JL: You did something I think is very wise. You gave the students and their families an outlet to help you. Whenever someone we like is hurting, we want to be able to help.

TM: "Overwhelming" doesn't begin to express the support that Steph and I felt. I was approached by a parent in October, wife of a former coach, who wanted to help. I've learned that that is how people cope; they have to give. I didn't know that. Steph and I both have good jobs and good insurance...  So we started the "Mending Marciniak" program. We decided to use the money for scholarships for students. Two seniors going into the medical field got scholarships last year; maybe one day one of them will find the cure for cancer. We'll continue to do fundraising throughout the year, so we can offer more scholarships.  

The support has been overwhelming. Not one day passed that I didn't get cards...on the good days I wanted to go in to school. On the bad days, I knew I couldn't; I couldn't put myself in jeopardy... I don't know what I did to deserve the support. I guess I just treat people well.
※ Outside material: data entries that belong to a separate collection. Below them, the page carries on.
-- ==== Sys2Proof/Tests/Slice0.lean ====
section
/-! SUPPORT. Tests. The expected values are those of spec/95_test_vectors.md (V, section and program numbers) or are worked
out by hand from the rule named. -/

namespace Sys2Proof.Tests

open Sys2Proof.Machine Sys2Proof.Claims

/-- The reset state with one frame presented. -/
def withFrame (p : Presentation) : State := { State.reset with inputs := [.ports (present p)] }

/-- The state after a step, or the reset state if it did not go on. -/
def after (s : State) : State :=
  match step s with
  | .next t => t
  | .fault _ => State.reset
  | .refused _ => State.reset

/-- The record a presented frame is answered with. -/
def recordOf (p : Presentation) : Option Record := (after (withFrame p)).response.bind (·.record)

/-- The taps of a presented frame's response. -/
def tapsOf (p : Presentation) : Option Taps := (after (withFrame p)).response.bind (·.taps)

/-- The classification of a presented frame's response. -/
def statusOf (p : Presentation) : Option Classification := (after (withFrame p)).response.map (·.status)

/-- The transient values after an instruction on the reset state. -/
def wiresAfter (i : Instr) : Wires :=
  match exec i State.reset with
  | .next t => t.wires
  | .fault _ => {}
  | .refused _ => {}

/-- The classification an instruction on the reset state responds with, if it responds. -/
def statusAfter (i : Instr) : Option Classification :=
  match exec i State.reset with
  | .next t => t.response.map (·.status)
  | .fault _ => none
  | .refused _ => none

/-- V1, Scenario A. -/
def v1 : Presentation := frame 0xFF 0xF0 0x12 0x34 0x56 0x78 0x9A 0xBC 0xDE 0x07 0x00

/-- V3, Scenario C. -/
def v3 : Presentation := frame 0xFF 0xF0 0x12 0xFF 0xFF 0xFF 0xFF 0xFF 0xFF 0xFF 0x00

/-- V4, Scenario D. -/
def v4 : Presentation := frameLiteral 2 11 66 0xFF 0xF0 0x12 0x34 0x56 0x78 0x9A 0xBC 0xDE 0x07 0x00

/-- V28: V1 with other padding bits. -/
def v28 : Presentation := frame 0xFF 0xF5 0x12 0x34 0x56 0x78 0x9A 0xBC 0xDE 0x07 0x2A

/-- V13: the preamble outranks the noise test. -/
def v13 : Presentation := frame 0xFF 0xE0 0x12 0xFF 0xFF 0xFF 0xFF 0xFF 0xFF 0xFF 0x00

/-! ### WellFormed refuses, check by check -/

theorem test_illFormed_lengthMismatch_of_right_shape : (Instr.decodeLengthMismatch 2 12 66).wellFormed = false := by decide
theorem test_illFormed_preambleMismatch_of_good_preamble : (Instr.decodePreambleMismatch 0xFF 0xF5).wellFormed = false := by decide
theorem test_illFormed_ok_of_noise : (Instr.decodeOk 0 0xFF 0xFF 0xFF 0xFF 0xFF 0xFF 0xFF 0).wellFormed = false := by decide

/-! ### Every constructor's decoding, by a word written out from its row of opcode_table.json -/

/-- V1's 78 bits of 95_test_vectors.md section 2.14. -/
theorem test_frameNumber_v1 :
    v1.frameNumber = 0b111111111111000100100011010001010110011110001001101010111100110111100000011100#78 := by decide
theorem test_decode_ok : decode (.frame .decode v1) =
    .decodeOk 0x12 0x34 0x56 0x78 0x9A 0xBC 0xDE 0x07 0x00 := by rfl
theorem test_decode_sanityFail : decode (.frame .decode v3) = .decodeSanityFail 0x12 0x00 := by rfl
theorem test_decode_preambleMismatch : decode (.frame .decode v13) = .decodePreambleMismatch 0xFF 0xE0 := by rfl
theorem test_decode_lengthMismatch : decode (.frame .decode v4) = .decodeLengthMismatch 2 11 66 := by rfl
theorem test_decode_lenchk : decode (.frame .lenchk v4) = .lenchk 2 11 66 := by rfl
theorem test_decode_prechk : decode (.frame .prechk v13) = .prechk 0xFF 0xE0 := by rfl
theorem test_decode_sanchk : decode (.frame .sanchk v1) =
    .sanchk 0x34 0x56 0x78 0x9A 0xBC 0xDE 0x07 := by rfl
theorem test_decode_xenc : decode (.frame .xenc v1) = .xenc 0x12 0x34 0x56 0x78 := by rfl
theorem test_decode_xser : decode (.frame .xser v1) = .xser 0x9A 0xBC 0xDE 0x07 := by rfl
theorem test_decode_xbtn : decode (.frame .xbtn v1) = .xbtn 0x07 := by rfl
theorem test_decode_xbatt : decode (.frame .xbatt v1) = .xbatt 0x00 := by rfl
theorem test_decode_xrpt : decode (.frame .xrpt v1) = .xrpt 0x00 := by rfl
theorem test_decode_rev8 : decode (.value .rev8 0b00010010#8) = .rev8 0x12 := by rfl
theorem test_decode_xlearn : decode (.value .xlearn 0b1111#4) = .xlearn 0xF := by rfl
theorem test_decode_btnperm : decode (.value .btnperm 0b0100#4) = .btnperm 0x4 := by rfl
theorem test_decode_hexdig : decode (.value .hexdig 0b1011#4) = .hexdig 0xB := by rfl
theorem test_decode_fmtid : decode (.value .fmtid 0x007B3D59#32) = .fmtid 0x007B3D59 := by rfl
theorem test_decode_fmtenc : decode (.value .fmtenc 0x1E6A2C48#32) = .fmtenc 0x1E6A2C48 := by rfl
theorem test_decode_batok : decode (.value .batok 0b1#1) = .batok true := by rfl
theorem test_decode_diag : decode (.value .diag 0b10#2) = .diag .preambleMismatch := by rfl
theorem test_decode_mkrec : decode (.record .mkrec zeroRecord) =
    .mkrec zeroRecord.id false 0 false false zeroRecord.encrypted := by rfl
theorem test_decode_emit : decode (.record .emit zeroRecord) = .emit zeroRecord := by rfl
theorem test_word_rejected_beyond_row : tableInvocation 2 4 = .error (.bitBeyondRow 2) := by rfl
theorem test_word_rejected_no_row : tableInvocation 12 0 = .error (.noRowOfWidth 12) := by rfl

/-! ### DECODE, by frames of 95_test_vectors.md -/

/-- V1: OK, id 07B3D59, battery_ok, button 7, encrypted 1E6A2C48. -/
theorem test_v1_record : recordOf v1 = some
    { id := #v[0x30, 0x37, 0x42, 0x33, 0x44, 0x35, 0x39], batteryOk := true, button := 7, learn := false, rpt := false,
      encrypted := #v[0x31, 0x45, 0x36, 0x41, 0x32, 0x43, 0x34, 0x38] } := by decide
/-- V1 at the ports: dec_encrypted, dec_serial, dec_button_raw, dec_battery_low (section 2.14). -/
theorem test_v1_taps : tapsOf v1 = some
    { encrypted := 0x1E6A2C48, serial := 0x007B3D59, buttonRaw := 0x7, batteryLow := false } := by decide
/-- V18: OK, id D5D7F53, low battery, button 4, repeat, encrypted F77DB57B. -/
theorem test_v18_record : recordOf (frame 0xFF 0xF0 0xDE 0xAD 0xBE 0xEF 0xCA 0xFE 0xBA 0xB1 0xC0) = some
    { id := #v[0x44, 0x35, 0x44, 0x37, 0x46, 0x35, 0x33], batteryOk := false, button := 4, learn := false, rpt := true,
      encrypted := #v[0x46, 0x37, 0x37, 0x44, 0x42, 0x35, 0x37, 0x42] } := by decide
/-- V28: the padding bits do not matter. -/
theorem test_v28_record : recordOf v28 = recordOf v1 := by decide
theorem test_v3_status : statusOf v3 = some .sanityFail := by decide
/-- V6: byte 0 and byte 8 play no part in the noise test. -/
theorem test_v6_status : statusOf (frame 0xFF 0xF0 0x00 0xFF 0xFF 0xFF 0xFF 0xFF 0xFF 0xFF 0x3F) = some .sanityFail := by decide
theorem test_v4_status : statusOf v4 = some .lengthMismatch := by decide
/-- V17: three rows. -/
theorem test_v17_status :
    statusOf (frameLiteral 3 12 66 0xFF 0xF0 0x12 0x34 0x56 0x78 0x9A 0xBC 0xDE 0x07 0x00) = some .lengthMismatch := by decide
theorem test_v13_status : statusOf v13 = some .preambleMismatch := by decide
/-- V25: the high nibble of byte 1 is tested, not the low. -/
theorem test_v25_status : statusOf (frame 0xFF 0x0F 0x12 0x34 0x56 0x78 0x9A 0xBC 0xDE 0x07 0x00) = some .preambleMismatch := by
  decide
/-- P4 step 2: no response under `rst`. -/
theorem test_p4_reset_gives_no_response :
    (after { State.reset with inputs := [.ports { rst := true, inValid := true, frame := v1 }] }).response = none := by decide
/-- The port values of V1 and V3 (section 2.14), whatever the ports without meaning hold. -/
theorem test_v1_ports (any : OutPorts) :
    ((after (withFrame v1)).outPorts any).recIdHex = 0x30374233443539#56 ∧
    ((after (withFrame v1)).outPorts any).recEncryptedHex = 0x3145364132433438#64 ∧
    ((after (withFrame v1)).outPorts any).outStatus = 0#2 ∧ ((after (withFrame v1)).outPorts any).recValid = true := by
  refine ⟨?_, ?_, ?_, ?_⟩ <;> rfl
theorem test_v3_ports (any : OutPorts) : ((after (withFrame v3)).outPorts any).diagValid = Config.diagEn ∧
    ((after (withFrame v3)).outPorts any).outStatus = 3#2 ∧ ((after (withFrame v3)).outPorts any).recValid = false := by
  have h : (after (withFrame v3)).response = some (rejection .sanityFail (if Config.diagEn then some .sanityFail else none)) := by
    rfl
  cases hd : Config.diagEn <;> simp [State.outPorts, h, drive, driveRecord, driveTaps, driveDiag, rejection, hd,
    Classification.code]

/-! ### The sub-operations, by the tables of sections 2.2 to 2.13 -/

theorem test_lenchk_true : (wiresAfter (.lenchk 2 12 66)).lengthOk = some true := by decide
theorem test_lenchk_13 : statusAfter (.lenchk 2 13 66) = some .lengthMismatch := by decide
theorem test_prechk_padding : (wiresAfter (.prechk 0xFF 0xF5)).preambleOk = some true := by decide
theorem test_prechk_ef : statusAfter (.prechk 0xFF 0xEF) = some .preambleMismatch := by decide
theorem test_sanchk_all : statusAfter (.sanchk 0xFF 0xFF 0xFF 0xFF 0xFF 0xFF 0xFF) = some .sanityFail := by decide
theorem test_sanchk_fe : (wiresAfter (.sanchk 0xFF 0xFF 0xFF 0xFF 0xFF 0xFF 0xFE)).noise = some false := by decide
theorem test_rev8_12 : (wiresAfter (.rev8 0x12)).rev8 = some 0x48 := by decide
theorem test_rev8_50 : (wiresAfter (.rev8 0x50)).rev8 = some 0x0A := by decide
theorem test_xenc_v1 : (wiresAfter (.xenc 0x12 0x34 0x56 0x78)).encrypted = some 0x1E6A2C48 := by decide
theorem test_xenc_bit31 : (wiresAfter (.xenc 0x00 0x00 0x00 0x01)).encrypted = some 0x80000000 := by decide
theorem test_xser_57 : (wiresAfter (.xser 0x9A 0xBC 0xDE 0x57)).serial = some 0x0A7B3D59 := by decide
theorem test_xser_low_nibble_masked : (wiresAfter (.xser 0x00 0x00 0x00 0x0F)).serial = some 0 := by decide
theorem test_xbtn_e4 : (wiresAfter (.xbtn 0xE4)).buttonRaw = some 0x4 := by decide
theorem test_xlearn_e : (wiresAfter (.xlearn 0xE)).learn = some false := by decide
theorem test_xlearn_f : (wiresAfter (.xlearn 0xF)).learn = some true := by decide
theorem test_xbatt_bf : (wiresAfter (.xbatt 0xBF)).batteryLow = some true := by decide
theorem test_xbatt_7f : (wiresAfter (.xbatt 0x7F)).batteryLow = some false := by decide
theorem test_xrpt_40 : (wiresAfter (.xrpt 0x40)).rpt = some true := by decide
theorem test_xrpt_bf : (wiresAfter (.xrpt 0xBF)).rpt = some false := by decide
theorem test_btnperm_e : (wiresAfter (.btnperm 0xE)).buttonIndex = some 0xB := by decide
theorem test_btnperm_1 : (wiresAfter (.btnperm 0x1)).buttonIndex = some 0x4 := by decide
theorem test_hexdig_9 : (wiresAfter (.hexdig 9)).hexdig = some 0x39 := by decide
theorem test_hexdig_10 : (wiresAfter (.hexdig 10)).hexdig = some 0x41 := by decide
theorem test_fmtid_abcdef0 :
    (wiresAfter (.fmtid 0x0ABCDEF0)).idText = some #v[0x41, 0x42, 0x43, 0x44, 0x45, 0x46, 0x30] := by decide
/-- R181 reads bits 27:0 only: 29 bits run as the low 28. -/
theorem test_fmtid_top_nibble_not_read :
    (wiresAfter (.fmtid 0xFABCDEF0)).idText = some #v[0x41, 0x42, 0x43, 0x44, 0x45, 0x46, 0x30] := by decide
theorem test_fmtenc_000abcde :
    (wiresAfter (.fmtenc 0x000ABCDE)).encText = some #v[0x30, 0x30, 0x30, 0x41, 0x42, 0x43, 0x44, 0x45] := by decide
theorem test_batok : (wiresAfter (.batok true)).batteryOk = some false := by decide
theorem test_mkrec : (wiresAfter (.mkrec zeroRecord.id true 7 false true zeroRecord.encrypted)).record =
    some { zeroRecord with batteryOk := true, button := 7, rpt := true } := by decide
/-- EMIT runs on any text: the record is handed over as it is. -/
theorem test_emit_any_text : (match exec (.emit { zeroRecord with id := #v[0x61, 0, 0, 0, 0, 0, 0xFF] }) State.reset with
    | .next t => t.records.map (·.id)
    | .fault _ => []
    | .refused _ => []) = [#v[0x61, 0, 0, 0, 0, 0, 0xFF]] := by decide
theorem test_emit : statusAfter (.emit zeroRecord) = some .ok := by decide
theorem test_diag_length : (wiresAfter (.diag .lengthMismatch)).diag = none := by rfl
theorem test_diag_sanity : (wiresAfter (.diag .sanityFail)).diag = if Config.diagEn then some .sanityFail else none := by rfl
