-- ==== Sys2Proof/Machine/KeccakF.lean ====
section
/-! DEFINITION. The 24-round permutation KECCAKF (rules R87 to R91). -/

namespace Sys2Proof.Machine

/-- Rounds `0` to `n - 1` on the lanes, in increasing order. -/
def roundsFn (n : Nat) (A : Lanes) : Lanes :=
  match n with
  | 0 => A
  | n + 1 => roundFn (roundsFn n A) (rcOf n)

/-- `keccak_f(A)`: exactly 24 rounds (rules R87, R88). -/
def keccakF (A : Lanes) : Lanes := roundsFn numRounds A

/-- The commands `ROUND 0` to `ROUND (n-1)` in order, on the state. -/
def roundsOp (n : Nat) (s : State) : State :=
  match n with
  | 0 => s
  | n + 1 => roundOp n (roundsOp n s)

/-- The expansion of `KECCAKF`: `ROUND 0`; ...; `ROUND 23` (rules R60, R87). -/
def keccakOp (s : State) : State := roundsOp numRounds s

/-- `KECCAKF` (rule R87). -/
def execKeccakf (s : State) : Result := unlessError s (.next (keccakOp s))

end Sys2Proof.Machine
end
So when I did my graduation speech this year, it was about giving back. You just have to give back, whether it's to this community or some other community you live in, or the community of your family or friends. People don't understand how important it is. It's also important to realize that if you're not a person who accepts help easily, you have to accept it because that's a way you're helping other people by letting them "do something." ... Sometimes we just had to shut the door because I had to get my rest. People were respectful of that. 

People have kept asking me, "What's your cancer epiphany?" ... My message, it's the same as it's always been: You've got to give back. I guess now with going through everything, I'm doing that at a higher level.